One of the cornerstones of modern bioinformatics is the comparison or alignment of protein sequences. With the aid of multiple sequence alignments, biologists are able to study the sequence patterns conserved through evolution and the ancestral relationships between different organisms. Sequences can be aligned across their entire length (global alignment) or only in certain regions (local alignment). The most widely used programs for global multiple sequence alignment are from the Clustal series of programs. The first Clustal program was written by Des Higgins in 1988 (1) and was designed specifically to work efficiently on personal computers, which at that time, had feeble computing power by today's standards. It combined a memory-efficient dynamic programming algorithm (2) with the progressive alignment strategy developed by Feng and Doolittle (3) and Willie Taylor (4). The multiple alignment is built up progressively by a series of pairwise alignments, following the branching order in a guide tree. The initial pre-comparison used a rapid word-based alignment algorithm (5) and the guide tree was constructed using the UPGMA method (6). In 1992, a new release was made, called ClustalV (7,8), which incorporated profile alignments (alignments of existing alignments) and the facility to generate trees from the multiple alignment using the Neighbour-Joining (NJ) method (9).

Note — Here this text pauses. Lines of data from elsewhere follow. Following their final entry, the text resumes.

-- ==== Sys2Proof/Machine/Operands.lean ====
section
/-! DEFINITION. The implicit operands of a command: the image in the active region (00_scope.md R12, 20_memory.md R62, R75) and
the kernel (41_convolution.md R141, R142, 10_state.md R32). The explicit operand, the signed immediate, is in the command
itself (30_encoding.md R93). -/

namespace Sys2Proof.Machine

/-- The two pixel representations (10_state.md R27). -/
inductive Format
  | gray8
  | rgb24
  deriving DecidableEq, Repr

/-- Bytes of a pixel (00_scope.md R12). -/
def Format.bpp : Format → Nat
  | .gray8 => 1
  | .rgb24 => 3

/-- The image's format, from `F = FMT[0]` (10_state.md R27). -/
def State.format (s : State) : Format := if s.fmt = 0 then .gray8 else .rgb24

/-- `W` (00_scope.md R12). -/
def State.imgW (s : State) : Nat := s.width.toNat

/-- `H` (00_scope.md R12). -/
def State.imgH (s : State) : Nat := s.height.toNat

/-- `bpp` (00_scope.md R12). -/
def State.bpp (s : State) : Nat := s.format.bpp

/-- `NPIX = W*H` (00_scope.md R12). -/
def State.nPix (s : State) : Nat := s.imgW * s.imgH

/-- `NBYTES = NPIX*bpp` (00_scope.md R12): the active region is the addresses below it. -/
def State.nBytes (s : State) : Nat := s.nPix * s.bpp

/-- `addr(x, y, c) = (y*W + x)*bpp + c` (20_memory.md R62). -/
def State.addr (s : State) (x y c : Nat) : Nat := (y * s.imgW + x) * s.bpp + c

/-- The pixels `(x, y)` of a `w` by `h` image, row by row (00_scope.md R12). -/
def coords (w h : Nat) : List (Nat × Nat) :=
  (List.range h).flatMap fun y => (List.range w).map fun x => (x, y)

/-- The pixels of the image in the active region. -/
def State.pixels (s : State) : List (Nat × Nat) := coords s.imgW s.imgH

/-- `PIX[a]`: the byte written at `a`, or a free value where nothing has written since reset (00_scope.md R10,
93_implementation_defined.md U3; log 2). -/
def State.pix (s : State) (a : Nat) : Byte := (s.mem.read a).getD (Config.unwrittenByte s.draws a)

/-- The bytes of a colour pixel in address order (20_memory.md R62, R75). -/
structure Rgb where
  r : Byte
  g : Byte
  b : Byte
  deriving DecidableEq, Repr

/-- `MemRead(addr(x, y, 0), 3)` (20_memory.md R75). -/
def State.rgb (s : State) (x y : Nat) : Rgb where
  r := s.pix (s.addr x y 0)
  g := s.pix (s.addr x y 1)
  b := s.pix (s.addr x y 2)

/-- The cells of `MemWrite(addr(x, y, 0), 3, [r, g, b])` (20_memory.md R75). -/
def State.rgbCells (s : State) (x y : Nat) (p : Rgb) : List Host.Cell :=
  [(s.addr x y 0, p.r), (s.addr x y 1, p.g), (s.addr x y 2, p.b)]

/-- A kernel: a triple `(side, K, div)` with `K` dense and row-major (41_convolution.md R141). -/
structure Kernel where
  side : Nat
  coeffs : List Int
  div : Nat
  deriving DecidableEq, Repr

/-- `half = (side - 1) div 2` (41_convolution.md R141). -/
def Kernel.half (k : Kernel) : Nat := (k.side - 1) / 2

/-- `K[r][q]`, row `r`, column `q` (41_convolution.md R141). -/
def Kernel.weight (k : Kernel) (r q : Nat) : Int := k.coeffs.getD (r * k.side + q) 0

/-- `BOX` (41_convolution.md R142). -/
def boxKernel : Kernel := ⟨3, [1, 1, 1, 1, 1, 1, 1, 1, 1], 9⟩

/-- `GAUSS` (41_convolution.md R142). -/
def gaussKernel : Kernel := ⟨3, [1, 2, 1, 2, 4, 2, 1, 2, 1], 16⟩

/-- `SHARPEN` (41_convolution.md R142). -/
def sharpenKernel : Kernel := ⟨3, [0, -1, 0, -1, 5, -1, 0, -1, 0], 1⟩

/-- `OUTLINE` (41_convolution.md R142). -/
def outlineKernel : Kernel := ⟨3, [-1, -1, -1, -1, 8, -1, -1, -1, -1], 1⟩

/-- `EMBOSS`, its rows exactly as printed (41_convolution.md R142). -/
def embossKernel : Kernel := ⟨3, [-1, 1, 1, -2, -1, 0, 0, 1, 2], 1⟩

/-- `sext_16(KCOEF[i][15:0])` (10_state.md R32); 0 where there is no register `i` (reached only with `KSIDE = 7`, which no
accepted command has; log 9). -/
def State.coef (s : State) (i : Nat) : Int := ((s.kcoef[i]?).getD 0).toInt

/-- The host-supplied kernel held in `KSIDE`, `KCOEF`, `KDIV` (10_state.md R28, R29, R32, 41_convolution.md R152). -/
def State.customKernel (s : State) : Kernel where
  side := s.kside.toNat
  coeffs := (List.range (s.kside.toNat * s.kside.toNat)).map s.coef
  div := s.kdiv.toNat

end Sys2Proof.Machine
end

The third generation of the series, ClustalW (10), released in 1994, incorporated a number of improvements to the alignment algorithm, including sequence weighting, position-specific gap penalties and the automatic choice of a suitable residue comparison matrix at each stage in the multiple alignment. In addition, the approximate word search used for the pre-comparison step was replaced by a more sensitive dynamic programming algorithm, and the dendogram construction by UPGMA was replaced by NJ. The ClustalW program looked very similar to ClustalV, with simple text menus for interactive use and the possibility of running the program in batch mode by specifying the input file and the parameter options on the command line.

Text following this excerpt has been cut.